Introducing Kate John. (My horror writer alter-ego)

Taking my cue from all the great super-heroes, I am taking on an alter-ego and a dual persona come October 2016.

For those that have followed my blog over the years, you know that I have always been attracted to the dark side, and that horror is one of my most favourite genres. Every October for the last 4 years, I have taken part in Halloween celebration blog-fests, being an honorary member of my Horror Homie Crew. 

Finally, I have almost finished my first Adult Horror book, 'The Crow Man' - a project I have been working on for the last 3 years. It's a really exciting development in my author journey and I am so pleased to finally say that, 'The Crow Man' will be released later this year on October 1st 2016.

It's a dark exploration of the psychiatric practices of the 1950s and the idea of Monarch Programming, an almost mythical conspiracy theory that perpetuates the idea that the American government undertook a series of psychological experimentations in the 1950s designed to reprogram the human mind. The process worked on the idea that once a human mind had been broken apart, it could be remade in a specific way to another's advantage. This notion permeated into wider psychological practices, ensuring unending horror to the poor individuals who were aimed to be cured by its application.

Due to The Crow Man containing scenes of sexual, violent and graphic nature, it is not suitable for mainstream YA readership, and so I wanted to make it clear that this is a very different kind of writing with very different boundaries. As such, I am publishing The Crow Man (and hopefully future Horror titles) under the name KATE JOHN, rather than my main author name KATIE M. JOHN. 

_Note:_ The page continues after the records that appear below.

-- ==== Sys2Proof/Laws/WithinBell.lean ====
section
/-! SUPPORT. Which parts of the state the operations of Machine/Bell.lean may change; the queue is not theirs, and the canonical form is
kept. -/

-- One proof at a time: in the package as one text, proofs run side by side would only wait for one another.
set_option Elab.async false

namespace Sys2Proof.Machine

open Sys2Proof

theorem within_refreshRoot {s : State} : Within [.regs] s (State.refreshRoot s) := by
  unfold State.refreshRoot
  repeat' first
    | with_reducible exact Within.refl _ _
    | (with_reducible apply Within.andThen within_setFld; · decide)
    | split

theorem within_sendDir {s : State} {d : Nat} {kind : Nat} {payload : List Byte} : Within [.regs, .sw] s (State.sendDir s d kind payload) := by
  unfold State.sendDir
  dsimp only
  repeat' first
    | with_reducible exact Within.refl _ _
    | (with_reducible apply Within.andThen within_enqueue; · decide)
    | (with_reducible apply Within.andThen within_takeCells; · decide)
    | split
    | dsimp only

theorem within_timingDrop {s : State} : Within [.regs] s (State.timingDrop s) := by
  unfold State.timingDrop
  repeat' first
    | with_reducible exact Within.refl _ _
    | (with_reducible apply Within.andThen within_count; · decide)

theorem within_setLock {s : State} {l : Nat} : Within [.regs, .power, .bell, .watch, .sw, .lanes, .tally, .health, .host, .out] s (State.setLock s l) := by
  unfold State.setLock
  dsimp only
  repeat' first
    | with_reducible exact Within.refl _ _
    | (with_reducible apply Within.andThen within_setFld; · decide)
    | (with_reducible apply Within.andThen within_modBell; · decide)
    | (with_reducible apply Within.andThen within_choice; · decide)
    | (with_reducible apply Within.andThen within_fault; · decide)
    | split

theorem within_setBell {s : State} {a : Announce} {d : Int} : Within [.regs, .bell] s (State.setBell s a d) := by
  unfold State.setBell
  dsimp only
  repeat' first
    | with_reducible exact Within.refl _ _
    | (with_reducible apply Within.andThen within_setReg; · decide)
    | (with_reducible apply Within.andThen within_setFld; · decide)
    | (with_reducible apply Within.andThen within_raise; · decide)
    | (with_reducible apply Within.andThen within_modBell; · decide)
    | split

theorem within_trySet {s : State} {d : Nat} : Within [.regs, .bell] s (State.trySet s d) := by
  unfold State.trySet
  repeat' first
    | with_reducible exact Within.refl _ _
    | (with_reducible apply Within.andThen within_setBell; · decide)
    | split
    | dsimp only

theorem within_showHops {s : State} : Within [.regs] s (State.showHops s) := by
  unfold State.showHops
  repeat' first
    | with_reducible exact Within.refl _ _
    | (with_reducible apply Within.andThen within_setFld; · decide)
    | split
    | dsimp only

theorem within_takeHops {s : State} {d h l : Nat} : Within [.regs, .bell] s (State.takeHops s d h l) := by
  unfold State.takeHops
  repeat' first
    | with_reducible exact Within.refl _ _
    | (with_reducible apply Within.andThen within_modDir; · decide)
    | (with_reducible apply Within.andThen within_showHops; · decide)

theorem within_lockStep {s : State} {u : Int} {parentLock : Nat} : Within [.regs, .power, .bell, .watch, .sw, .lanes, .tally, .health, .host, .out] s (State.lockStep s u parentLock) := by
  unfold State.lockStep
  dsimp only
  repeat' first
    | with_reducible exact Within.refl _ _
    | (with_reducible apply Within.andThen within_modBell; · decide)
    | (with_reducible apply Within.andThen within_setLock; · decide)
    | split

end Sys2Proof.Machine
end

I haven't gone wildly different on the pen name for several reasons. 1) A lot of my readers are actually adult readers who enjoy YA 2) My YA books are mostly for an Upper YA audience, and my readership demographic sways massively to the over 15 year olds. 3) The application of a wildly different pen-name throws up so many more issues on social media than it cures, and TBH, these days, there is no such thing as anonymity. 

For quite a long time, I toyed with the idea of publishing my horror under the name JOHN KAY. Which was a play on my name. It was a seductive idea because, (wrong as it is) male authors of horror have a much greater rate of sales success, and appear to have traditionally been favoured by readers. It was also somehow freeing, which is a strange notion and really highlighted, that despite my feminist protestations, I was myself conditioned by a society that had taught me to believe that women were subjected to more taboo subjects in their creative expression then men. 

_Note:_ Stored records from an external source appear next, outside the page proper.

-- ==== Sys2Proof/Laws/WithinAgents.lean ====
section
/-! SUPPORT. Which parts of the state the operations of Machine/Agents.lean may change; the queue is not theirs, and the canonical form is
kept. -/

-- One proof at a time: in the package as one text, proofs run side by side would only wait for one another.
set_option Elab.async false

namespace Sys2Proof.Machine

open Sys2Proof

theorem within_serve {ps : List Part} {s : State} {f : Frame} {act : State → State}
    (hp : ∀ p ∈ [Part.regs, .power, .watch, .sw, .lanes, .tally, .health, .host, .out], p ∈ ps) (ha : ∀ x, Within ps x (act x)) :
    Ends ps s (s.serve f act) := by
  unfold State.serve
  refine Ends.of_next ((Within.mono hp (Within.mono (by decide) within_retryAgents)).andThen (fun _ h => h) ?_)
  have h1 : Within ps s (s.takeAgent f) := Within.mono hp (Within.mono (by decide) within_takeAgent)
  split
  · exact (ha _).andThen (fun _ h => h) h1
  · exact (Within.mono hp (Within.andThen within_fault (by decide) (Within.mono (by decide) within_count))).andThen (fun _ h => h) h1

theorem within_serveAny {ps : List Part} {s : State} {f : Frame} {act : State → State}
    (hp : ∀ p ∈ [Part.regs, .sw], p ∈ ps) (ha : ∀ x, Within ps x (act x)) :
    Ends ps s (s.serveAny f act) := by
  unfold State.serveAny
  refine Ends.of_next ((Within.mono hp (Within.mono (by decide) within_retryAgents)).andThen (fun _ h => h) ?_)
  exact (ha _).andThen (fun _ h => h) (Within.mono hp (Within.mono (by decide) within_takeAgent))

end Sys2Proof.Machine
end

It was a conflicting issue, I wanted the freedom to write, I wanted to be taken 'seriously' in the horror genre, but I am passionately committed to ideas of equality, diversity, authenticity and the celebration of women in the publishing world. 

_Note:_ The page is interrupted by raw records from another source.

theorem within_unparkPages {ps : List Nat} {s t : State} {i lk src n : Nat} (h : State.unparkPages ps s i lk src = some (n, t)) :
    Within [.regs, .mem, .stays] s t := by
  induction ps generalizing s n with
  | nil => cases h; exact Within.refl _ _
  | cons p ps ih =>
    unfold State.unparkPages at h
    split at h
    · exact ih h
    · split at h
      · cases h
      · next ha =>
        split at h
        · cases h
        · next hp =>
          simp only [Option.map_eq_some_iff, Prod.mk.injEq] at h
          obtain ⟨⟨m, u⟩, hu, rfl, rfl⟩ := h
          exact (ih hu).andThen (by decide) ((within_setPage hp).andThen (by decide) (within_copyRoom.andThen (by decide) (within_alloc ha)))

theorem within_unparkHost {s : State} {i : Nat} {c : Card} {a : Asker} {p : List Byte} : Served.within [.regs, .sw, .mem, .stays] s (State.unparkHost s i c a p) := by
  unfold State.unparkHost
  dsimp only
  repeat' first
    | with_reducible exact Within.refl _ _
    | (with_reducible apply Within.andThen within_count; · decide)
    | (with_reducible apply Within.andThen within_answer; · decide)
    | (with_reducible refine Within.andThen (within_book (by assumption)) (by decide) ?_)
    | (with_reducible apply Within.andThen within_modStay; · decide)
    | (with_reducible apply Within.andThen within_poolRead; · decide)
    | (with_reducible apply Within.andThen within_refused; · decide)
    | (with_reducible refine Within.andThen (within_unparkPages (by assumption)) (by decide) ?_)
    | (with_reducible refine Within.of_snd (by assumption) ?_)
    | (with_reducible refine Served.of_refused ?_)
    | (with_reducible refine Served.of_done ?_)
    | (with_reducible refine Served.of_waits ?_)
    | split
    | dsimp only

theorem within_unparkPeer {s : State} {i : Nat} {c : Card} {a : Asker} : Served.within [.regs, .sw, .stays] s (State.unparkPeer s i c a) := by
  unfold State.unparkPeer
  dsimp only
  repeat' first
    | with_reducible exact Within.refl _ _
    | (with_reducible apply Within.andThen (within_modStays ?_); any_goals first | decide | exact fun _ => rfl | exact fun _ => ⟨rfl, rfl⟩ | (intro k; simp; done))
    | (with_reducible refine Within.andThen (within_book (by assumption)) (by decide) ?_)
    | (with_reducible apply Within.andThen within_freshTag; · decide)
    | (with_reducible apply Within.andThen within_modStay; · decide)
    | (with_reducible apply Within.andThen within_modStays; · decide)
    | (with_reducible apply Within.andThen within_refused; · decide)
    | (with_reducible apply Within.andThen within_toInn; · decide)
    | (with_reducible refine Within.of_snd (by assumption) ?_)
    | (with_reducible refine Served.of_refused ?_)
    | (with_reducible refine Served.of_done ?_)
    | (with_reducible refine Served.of_waits ?_)
    | split
    | dsimp only

theorem within_closeStay {s : State} {i : Nat} {a : Asker} {f : Frame} : Within [.regs, .sw, .stays] s (State.closeStay s i a f) := by
  unfold State.closeStay
  dsimp only
  repeat' first
    | with_reducible exact Within.refl _ _
    | (with_reducible apply Within.andThen (within_modStays ?_); any_goals first | decide | exact fun _ => rfl | exact fun _ => ⟨rfl, rfl⟩ | (intro k; simp; done))
    | (with_reducible apply Within.andThen within_answer; · decide)
    | (with_reducible apply Within.andThen within_freeEntry; · decide)
    | (with_reducible apply Within.andThen within_mirrorClose; · decide)
    | (with_reducible apply Within.andThen within_modStay; · decide)
    | (with_reducible apply Within.andThen within_modStays; · decide)
    | split

theorem within_request {s : State} {a : Asker} {f : Frame} : Served.within [.regs, .sw, .mem, .stays] s (State.request s a f) := by
  unfold State.request
  dsimp only
  repeat' first
    | with_reducible exact Within.refl _ _
    | (with_reducible apply Within.andThen within_answer; · decide)
    | (with_reducible apply Served.andThen within_append; · decide)
    | (with_reducible apply Served.andThen within_attend; · decide)
    | (with_reducible apply Within.andThen within_closeStay; · decide)
    | (with_reducible apply Served.andThen within_fork; · decide)
    | (with_reducible apply Served.andThen within_park; · decide)
    | (with_reducible apply Within.andThen within_readCard; · decide)
    | (with_reducible apply Within.andThen within_refuse; · decide)
    | (with_reducible apply Within.andThen within_refused; · decide)
    | (with_reducible apply Served.andThen within_unparkHost; · decide)
    | (with_reducible apply Served.andThen within_unparkPeer; · decide)
    | (with_reducible refine Within.of_snd (by assumption) ?_)
    | (with_reducible refine Served.of_refused ?_)
    | (with_reducible refine Served.of_done ?_)
    | (with_reducible refine Served.of_waits ?_)
    | (with_reducible refine Served.done_of (by assumption) ?_)
    | (with_reducible refine Served.refused_of (by assumption) ?_)
    | (with_reducible refine Served.waits_of (by assumption) ?_)
    | split
    | dsimp only

theorem within_wait {s : State} {i : Nat} {a : Asker} {f : Frame} {mend : Option Nat} : Within [.stays] s (State.wait s i a f mend) := by
  unfold State.wait
  repeat' first
    | with_reducible exact Within.refl _ _
    | (with_reducible apply Within.andThen (within_modStays ?_); any_goals first | decide | exact fun _ => rfl | exact fun _ => ⟨rfl, rfl⟩ | (intro k; simp; done))
    | (with_reducible apply Within.andThen within_modStays; · decide)

theorem within_takeRequest {s : State} {a : Asker} {f : Frame} : Within [.regs, .sw, .mem, .stays] s (State.takeRequest s a f) := by
  unfold State.takeRequest
  dsimp only
  repeat' first
    | with_reducible exact Within.refl _ _
    | (with_reducible apply Within.andThen within_refuse; · decide)
    | (with_reducible apply Within.andThen within_refused; · decide)
    | (with_reducible apply Served.andThen within_request; · decide)
    | (with_reducible apply Within.andThen within_stamp; · decide)
    | (with_reducible apply Within.andThen within_wait; · decide)
    | (with_reducible refine Served.done_of (by assumption) ?_)
    | (with_reducible refine Served.refused_of (by assumption) ?_)
    | (with_reducible refine Served.waits_of (by assumption) ?_)
    | split
    | dsimp only

theorem within_mirrorAnswer {s : State} {f : Frame} {n : Nat} : Within [.regs, .sw, .mem, .stays] s (State.mirrorAnswer s f n) := by
  unfold State.mirrorAnswer
  repeat' first
    | with_reducible exact Within.refl _ _
    | (with_reducible apply Within.andThen within_answer; · decide)
    | (with_reducible apply Served.andThen within_request; · decide)
    | (with_reducible refine Served.done_of (by assumption) ?_)
    | (with_reducible refine Served.refused_of (by assumption) ?_)
    | (with_reducible refine Served.waits_of (by assumption) ?_)

theorem within_homeOf {s : State} {i : Nat} {f : Frame} {handle : Nat} : Within [.regs, .stays] s (State.homeOf s i f handle) := by
  unfold State.homeOf
  repeat' first
    | with_reducible exact Within.refl _ _
    | (with_reducible apply Within.andThen within_modStay; · decide)

theorem within_replay {s : State} {i : Nat} {f : Frame} : Served.within [.regs, .sw, .mem, .stays] s (State.replay s i f) := by
  unfold State.replay
  repeat' first
    | with_reducible exact Within.refl _ _
    | (with_reducible apply Within.andThen within_count; · decide)
    | (with_reducible refine Within.andThen (within_appendCore (by assumption)) (by decide) ?_)
    | (with_reducible apply Within.andThen within_mirrorAnswer; · decide)
    | (with_reducible apply Within.andThen within_readCard; · decide)
    | (with_reducible apply Within.andThen within_refused; · decide)
    | (with_reducible refine Within.of_snd (by assumption) ?_)
    | (with_reducible refine Served.of_refused ?_)
    | (with_reducible refine Served.of_done ?_)
    | (with_reducible refine Served.of_waits ?_)
    | (with_reducible apply Served.andThen (within_appendCore_error (by assumption)); · decide)
    | split
    | dsimp only

theorem within_replayFork {s : State} {src : Nat} {f : Frame} : Served.within [.regs, .sw, .mem, .stays] s (State.replayFork s src f) := by
  unfold State.replayFork
  dsimp only
  repeat' first
    | with_reducible exact Within.refl _ _
    | (with_reducible apply Within.andThen within_answer; · decide)
    | (with_reducible refine Within.andThen (within_forkCore_error (by assumption)) (by decide) ?_)
    | (with_reducible refine Within.andThen (within_forkCore (by assumption)) (by decide) ?_)
    | (with_reducible apply Within.andThen within_homeOf; · decide)
    | (with_reducible apply Within.andThen within_readCard; · decide)
    | (with_reducible apply Within.andThen within_refused; · decide)
    | (with_reducible apply Served.andThen within_request; · decide)
    | (with_reducible refine Within.of_snd (by assumption) ?_)
    | (with_reducible refine Served.of_refused ?_)
    | (with_reducible refine Served.of_done ?_)
    | (with_reducible refine Served.of_waits ?_)
    | (with_reducible refine Served.done_of (by assumption) ?_)
    | (with_reducible refine Served.refused_of (by assumption) ?_)
    | (with_reducible refine Served.waits_of (by assumption) ?_)
    | split
    | dsimp only

theorem within_copyTarget {s : State} {c : Card} {i page : Nat} : Within [.regs, .mem, .stays] s (State.copyTarget s c i page).2 := by
  unfold State.copyTarget
  split
  · next hr => exact (Within.of_snd hr within_pageRoom).mono (by decide)
  · next r s0 hr =>
    have h1 := (within_readLedgers (s := s0) (rs := [r])).andThen (qs := [.regs, .mem]) (by decide)
      ((Within.of_snd hr within_pageRoom).mono (by decide) : Within [.regs, .mem, .stays] s s0)
    dsimp only
    split
    · exact h1
    · split
      · exact h1
      · next hu => exact within_pageRoom.andThen (by decide) ((within_appendRooms hu).andThen (by decide) h1)

theorem within_replayCopy {s : State} {i : Nat} {f : Frame} : Served.within [.regs, .sw, .mem, .stays, .free] s (State.replayCopy s i f) := by
  unfold State.replayCopy
  dsimp only
  repeat' first
    | with_reducible exact Within.refl _ _
    | (with_reducible apply Within.andThen within_nextFree; · decide)
    | (with_reducible apply Within.andThen within_copyTarget; · decide)
    | (with_reducible apply Within.andThen within_mirrorAnswer; · decide)
    | (with_reducible apply Within.andThen within_modStay; · decide)
    | (with_reducible apply Within.andThen within_readCard; · decide)
    | (with_reducible apply Within.andThen within_refused; · decide)
    | (with_reducible apply Within.andThen within_writePiece; · decide)
    | (with_reducible refine Within.of_snd (by assumption) ?_)
    | (with_reducible refine Served.of_refused ?_)
    | (with_reducible refine Served.of_done ?_)
    | (with_reducible refine Served.of_waits ?_)
    | split
    | dsimp only

theorem within_mirrored {s : State} {f : Frame} : Served.within [.regs, .sw, .mem, .stays, .free] s (State.mirrored s f) := by
  unfold State.mirrored
  dsimp only
  repeat' first
    | with_reducible exact Within.refl _ _
    | (with_reducible apply Within.andThen within_closeChart; · decide)
    | (with_reducible apply Within.andThen within_freeEntry; · decide)
    | (with_reducible apply Within.andThen within_mirrorAnswer; · decide)
    | (with_reducible apply Within.andThen within_refused; · decide)
    | (with_reducible apply Served.andThen within_replay; · decide)
    | (with_reducible apply Served.andThen within_replayCopy; · decide)
    | (with_reducible apply Served.andThen within_replayFork; · decide)
    | (with_reducible refine Within.of_snd (by assumption) ?_)
    | (with_reducible refine Served.of_refused ?_)
    | (with_reducible refine Served.of_done ?_)
    | (with_reducible refine Served.of_waits ?_)
    | (with_reducible refine Served.done_of (by assumption) ?_)
    | (with_reducible refine Served.refused_of (by assumption) ?_)
    | (with_reducible refine Served.waits_of (by assumption) ?_)
    | split
    | dsimp only

theorem within_takeMirror {s : State} {op : Nat} {f0 : Frame} : Within [.regs, .sw, .mem, .stays, .free] s (State.takeMirror s op f0) := by
  unfold State.takeMirror
  dsimp only
  repeat' first
    | with_reducible exact Within.refl _ _
    | (with_reducible apply Within.andThen within_mirrorAnswer; · decide)
    | (with_reducible apply Served.andThen within_mirrored; · decide)
    | (with_reducible apply Within.andThen within_refused; · decide)
    | (with_reducible apply Served.andThen within_request; · decide)
    | (with_reducible apply Within.andThen within_wait; · decide)
    | (with_reducible refine Served.done_of (by assumption) ?_)
    | (with_reducible refine Served.refused_of (by assumption) ?_)
    | (with_reducible refine Served.waits_of (by assumption) ?_)
    | split
    | dsimp only

theorem within_again {s : State} {w : Waiting} : Served.within [.regs, .sw, .mem, .stays, .free] s (State.again s w) := by
  unfold State.again
  dsimp only
  repeat' first
    | with_reducible exact Within.refl _ _
    | (with_reducible apply Within.andThen (within_modStays ?_); any_goals first | decide | exact fun _ => rfl | exact fun _ => ⟨rfl, rfl⟩ | (intro k; simp; done))
    | (with_reducible apply Served.andThen within_attend; · decide)
    | (with_reducible apply Served.andThen within_mendOr; · decide)
    | (with_reducible apply Served.andThen within_mirrored; · decide)
    | (with_reducible apply Within.andThen within_modStays; · decide)
    | (with_reducible apply Within.andThen within_readLedgers; · decide)
    | (with_reducible apply Served.andThen within_request; · decide)
    | (with_reducible refine Served.of_refused ?_)
    | (with_reducible refine Served.of_done ?_)
    | (with_reducible refine Served.of_waits ?_)
    | (with_reducible refine Served.done_of (by assumption) ?_)
    | (with_reducible refine Served.refused_of (by assumption) ?_)
    | (with_reducible refine Served.waits_of (by assumption) ?_)
    | split
    | dsimp only

theorem within_dropWaiting {s : State} {w : Waiting} {status : Nat} : Within [.regs, .sw, .mem, .stays] s (State.dropWaiting s w status) := by
  unfold State.dropWaiting
  repeat' first
    | with_reducible exact Within.refl _ _
    | (with_reducible apply Served.andThen within_attend; · decide)
    | (with_reducible apply Within.andThen within_modStay; · decide)
    | (with_reducible apply Within.andThen within_refuse; · decide)
    | (with_reducible apply Served.andThen within_request; · decide)
    | (with_reducible refine Served.done_of (by assumption) ?_)
    | (with_reducible refine Served.refused_of (by assumption) ?_)
    | (with_reducible refine Served.waits_of (by assumption) ?_)
    | split
    | dsimp only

So the answer was obvious. I would write it under my own name, and I would be proud to be a woman writing horror. I would be part of the positive change towards making horror less male-centric. I would also write horror that truly explored the role of women in horror. In many ways, The Crow Man is a feminist text, exploring the way society constructs notions of the perfect woman, and what happens to her when she fails to reach those levels of perfection. 

The Crow Man, set in the 1950's, tells the story of Grace, the wife of a cold and egotistical GP. One misty afternoon, Grace sees the haunting figure of a living scarecrow standing at the bottom of their garden, watching the house that is home to their twin boys. 
As Grace's mind begins to unravel, and the grief of her stillborn daughter starts to overwhelm her, the enigmatic, handsome and revolutionary psychiatric doctor, Dr. Daniel Rose, offers Grace an escape with the new wonder drug, LSD. It is then that Grace's real nightmare begins to unfold. 
In this modern day Frankenstein, the dark and terrifying psychiatric practices of the 1950's are conducted by a madman, and Grace is left the only sane individual in the asylum. 

Warning: Some readers may find subjects and themes to be trigger topics.